The following is an excerpt of a recent market comment that first appeared at The Felder Report Premium.
What is the opposite of a margin of safety? That is a question this market has had me asking myself for some time now. A margin of safety is a discount to intrinsic value that provides a safety net in the result of an error in analysis or unforeseen negative developments. The opposite of a margin of safety then is a premium to intrinsic value than can vanish even if your analysis is correct or things go unexpectedly in your favor. There are times when a security reaches a valuation such that even if everything goes right you’re unlikely to profit. The price has already discounted a perfect outcome. This “priced for perfection” scenario is the opposite of a margin of safety and this is currently where the stock market finds itself today.

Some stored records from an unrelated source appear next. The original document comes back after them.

-- ==== Sys2Proof/Syntax.lean ====
section
/-! DEFINITION. The commands the block takes: one constructor per row of spec/opcode_table.json, with the operands the
row's rule gives it. Values that the device receives from outside (samples, frames, levels, outcomes of checks whose
algorithm the spec does not hold) are operands too. -/

namespace Sys2Proof

/-- Where a descriptor came from: a SUBMIT ring (R480) or the service UART (R499), with its TAG (R486). -/
inductive Src
  | ring (n : Fin 256) (tag : Word)
  | uart (tag : Word)
deriving DecidableEq, Repr

/-- Where a long-operation descriptor came from, with STATUS_ADDR, RES_ADDR and RES_LEN of R486. -/
structure LongSrc where
  src : Src
  statusAddr : Nat
  resAddr : Nat
  resLen : Nat
deriving DecidableEq, Repr

/-- A request or association channel of object access (R369): the host, the service UART, or a site-line entry. -/
inductive Channel
  | host
  | uart
  | sln (entry : Fin 250)
deriving DecidableEq, Repr

/-- A leg of a stage (LEG0 to LEG383) or a local PWM pin (PWM0 to PWM23) (R113). -/
inductive LegRef
  | leg (n : Fin 384)
  | pwm (n : Fin 24)
deriving DecidableEq, Repr

/-- What the start-up steps 2 to 6 of R507 find: a clock on REFCLK (R28), the configuration copies, firmware banks and key
slots that fail their checks (R38, R454, R469), crypto engines that fail their known-answer test (R463), whether the start-up
tests of the random source pass (R461), save slots and estimator copies that are not intact (R323, R401), the RTC's legal
time in ms with its validity (R34), whether RESET_N is low (R510), and the lowest VAUX of a brown-out in mV (R438). -/
structure StartFacts where
  refclk : Bool
  cfgBad : List (Fin 2)
  bankBad : List (Fin 2)
  slotBad : List (Fin 64)
  engineBad : List Byte
  rngPass : Bool
  saveBad : List (Fin 16)
  estBad : List (Fin 2)
  utc : Nat
  rtcValid : Bool
  pinLow : Bool
  vauxLow : Nat
deriving DecidableEq, Repr

/-- The wake sources of R519. -/
inductive WakeSource
  | rtc
  | can
  | sln
  | host
  | pin (k : Fin 4)
deriving DecidableEq, Repr

/-- LDG_READ's parameters (R523). -/
structure LdgReadReq where
  snapshot : Bool
  first : Word
  count : Nat
  slot : Nat
deriving DecidableEq, Repr

/-- Why the host link is lost (R495). -/
inductive LinkLossCause
  | dlDown
  | perst
  | hotReset
  | flr
  | bmeClear
deriving DecidableEq, Repr


/-- R478: the two address ranges of the endpoint. -/
inductive Bar
  | bar0
  | bar2
deriving DecidableEq, Repr

/-- What a DMA error concerns (R502): a ring, with the descriptor if one is concerned, or a buffer or status word of one operation. -/
inductive DmaError
  | ring (n : Fin 256) (desc : Option Src)
  | operation (src : Src)
deriving DecidableEq, Repr

/-- R515: a test request: its code, and its parameters from PARAM byte 2 on. -/
structure TestReq where
  code : Code
  params : List Byte
deriving DecidableEq, Repr



/-- R217: whose echo window ends: the device's own receiver's, the one in which the device's transmitter measures the link to hop 1,
or the one in which a node's transmitter measures its link (on the odd member or not). A delay is in 2^−16 ns; none where no round trip
was found. -/
inductive EchoEnd
  | receiver
  | link1 (delay : Option Nat)
  | node (i : Fin 128) (odd : Bool) (delay : Option Nat)
deriving DecidableEq, Repr

/-- R175: a 66-bit block: its header, first bit first, and its payload, scrambled on the line and plain elsewhere. -/
structure Block where
  header : BitVec 2
  payload : BitVec 64
deriving DecidableEq, Repr

/-- A frame as it reaches a receiver of the device: on which piste, in the run of which hop, the payload bits received last before it (what
the descrambler holds), and the blocks on the line from the frame's SOF to the end of its run (R175, R198, R199). -/
structure RxFrame where
  piste : Fin 8
  hop : Nat
  before : BitVec 58
  line : List Block
deriving DecidableEq, Repr

/-- R196: the fields of a MARK block. -/
structure Mark where
  hopcnt : Fin 16
  census : Code
  twin : Bool
  piste : Fin 8
deriving DecidableEq, Repr

/-- R178: a receiver: the device's of a piste, or a node's on a member (the odd one or not). -/
inductive Receiver
  | device (p : Fin 8)
  | node (i : Fin 128) (odd : Bool)
deriving DecidableEq, Repr

/-- R205: the command of one leg for one period: driven or off, the level at the boundary, and the offsets at which it changes. -/
structure LegCmd where
  driven : Bool
  start : Bool
  changes : List Nat
deriving DecidableEq, Repr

So what exactly is this perfection that is currently built into stock market valuations? First, equity valuations have risen in recent years to their record heights at present as a result of investors making a classic mistake. Whether consciously or unconsciously, they have essentially lowered the discount rate in their valuation models without also lowering the assumed growth rate of earnings. As Cliff Asness demonstrated years ago in his paper “Fight The Fed Model,” this is clearly irrational behavior. Because interest rates and earnings growth are so highly correlated one cannot be modified without the other in a discounted cash flow model. In other words, falling interest rates do no justify higher equity valuations. This doesn’t, however, stop investors from believing this very thing.
Furthermore, for this decision to pay higher prices as a result of lower interest rates to avoid a very painful outcome it requires that interest rates remain low indefinitely and that investors continue to make this error in judgement. In essence then it is a bet on interest rates and a “greater fool” trade in one. This is the perfect scenario embedded in the stock market today and it’s already discounted, meaning that even if it comes to pass investors stand to benefit very little if at all. However, should either fail to materialize the downside to equity valuations is significant. But this is not all that is required for today’s equity investor to come out unscathed.
Price-insensitive buying on the part of passive investors, central banks and corporations themselves have been the primary demand drivers of equities in recent years. For equity valuations to avoid reverting closer to a historical average these will be required to at least maintain their current pace of buying. Most importantly, record corporate stock buyback activity will be required to continue to make up for the demographic headwind to equity valuations.
The question of, “Who will baby boomers have to sell to?” is about more than just real estate. It’s also about equities. The Fed has estimated that over the coming years demographic trends could mean the stock market reverts to a price-to-earnings ratio of 8 versus 24 today. Without record stock buyback activity or radical central bank intervention this outcome becomes a near certainty. Thus there is another perfect scenario embedded in today’s equity valuations, that the current price-insensitive demand will continue indefinitely.
Finally, there is a third embedded assumption in today’s stock prices that may present the most poignant risk at present. This is the assumption that record corporate profit margins, enabled by record low labor share, will also be maintained indefinitely. What most investors don’t understand today is that the price-to-earnings ratios they use to value any stock in the market at all are entirely reliant on sustaining margins at levels that have been historically unsustainable. Again, this assumption has already been discounted by the market.
Think of it this way: As mentioned above, the current price-to-earnings ratio of the S&P 500 is roughly 24 versus a historical average of about 15. However, should profit margins revert to a more normal historical level that valuation could soar to 35 or 50 times earnings as the denominator falls. In this scenario there is not only the potential risk of a reversion in valuations but also a reversion in profit margins at the same time, a scenario that would be doubly painful for equity investors paying current prices. Thus the premium embedded into today’s stock market also assumes profit margins will avoid reverting to historical averages.
I have written that the single greatest mistake investors make is extrapolating recent history out indefinitely into the future. Today, they may be extrapolating more than ever before. It would be something if the current equity market was discounting just one of the current extremes mentioned above being perpetuated indefinitely. I believe there is a case to be made that it is discounting all of them. And if that’s true investors stand to profit very little from them actually coming to pass in the years ahead. At the same time, if any one of these fail to materialize the downside risk to equity prices, just like current valuations, may be unprecedented, as well.